/-- The rank and line within it of a line of the address space (R286, R304). -/
def Dev.physLine (d : Dev) (line : Nat) : Option (Nat × Nat) :=
  let r := line / 16384
  let n := d.inMap
  if d.capacity ≤ r ∨ n = 0 then none
  else
    let p := d.mapSlot (r % n)
    let l := r / n * 16384 + line % 16384
    if d.migrating && liv d.regs pgMemx MEMX.MIG_STATE.SOURCE == p &&
        l < liv d.regs pgMemx MEMX.MIG_PTR then
      some (liv d.regs pgMemx MEMX.MIG_STATE.TARGET, l)
    else some (p, l)

/-- The logical region of a line of a rank, if the rank is in the map. -/
def Dev.regionOf (d : Dev) (p l : Nat) : Option Nat :=
  let n := d.inMap
  ((List.range n).find? fun j => d.mapSlot j == p).map fun j => l / 16384 * n + j

/-- The line of the address space that a line of a rank holds: the spare's copied lines are the source's (R304). -/
def Dev.lineOf (d : Dev) (p l : Nat) : Option Nat :=
  let q := if d.migrating && liv d.regs pgMemx MEMX.MIG_STATE.TARGET == p &&
      l < liv d.regs pgMemx MEMX.MIG_PTR then liv d.regs pgMemx MEMX.MIG_STATE.SOURCE
    else p
  (d.regionOf q l).map fun r => r * 16384 + l % 16384

/-- Whether a region is initialised (R300). -/
def Dev.initialised (d : Dev) (r : Nat) : Bool := bitOf d.mem.initMap r

/-- Whether every region from r on is initialised, n of them. -/
def Dev.allInit (d : Dev) (r n : Nat) : Bool :=
  (List.range n).all fun i => d.initialised (r + i)

/-- The memory state changed. -/
def Dev.onMem (d : Dev) (f : MemSt → MemSt) : Dev := { d with mem := f d.mem }

/-- The key of a physical line. -/
def lineKey (p l : Nat) : Nat := p * 2 ^ 27 + l

/-- The canonical form of the DRAM's bytes: addresses strictly rising, none listed that holds 0, what an unlisted byte
reads as. -/
def Memory.wf (m : List Host.Cell) : Bool := Sparse.wf (fun _ => (0 : Byte)) m

/-- The bytes of a physical line. DESIGN CHOICE: log entry 50. -/
def Dev.lineData (d : Dev) (p l : Nat) : List Byte :=
  (List.range 64).map fun i => Sparse.get (fun _ => (0 : Byte)) d.mem.cells (lineKey p l * 64 + i)

/-- A physical line's bytes replaced. -/
def Dev.putLine (d : Dev) (p l : Nat) (bytes : List Byte) : Dev :=
  d.onMem fun m =>
    { m with cells := Sparse.setList (fun _ => (0 : Byte)) m.cells (lineKey p l * 64) bytes }

/-- Whether a physical line carries the poison syndrome (R298). -/
def Dev.isPoisoned (d : Dev) (p l : Nat) : Bool := d.mem.poison.contains (lineKey p l)

/-- A physical line poisoned or cleaned. -/
def Dev.setPoison (d : Dev) (p l : Nat) (b : Bool) : Dev :=
  d.onMem fun m =>
    let rest := m.poison.filter (· != lineKey p l)
    { m with poison := if b then lineKey p l :: rest else rest }

-- ---- queues and ranks (R287 to R293) --------------------------------------------------------------

/-- The requests of a sub-channel. -/
def Dev.memQueue (d : Dev) (s : Nat) : List MemReq := d.mem.queues.getD s []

━━━━━━━━

* _Task directions_
Output nothing but the lines from the one that contains "or cleaned. -/" through the final line of the entries above, exactly as they appear.

* _Response_
/-- A physical line poisoned or cleaned. -/
def Dev.setPoison (d : Dev) (p l : Nat) (b : Bool) : Dev :=
  d.onMem fun m =>
    let rest := m.poison.filter (· != lineKey p l)
    { m with poison := if b then lineKey p l :: rest else rest }

-- ---- queues and ranks (R287 to R293) --------------------------------------------------------------

/-- The requests of a sub-channel. -/
def Dev.memQueue (d : Dev) (s : Nat) : List MemReq := d.mem.queues.getD s []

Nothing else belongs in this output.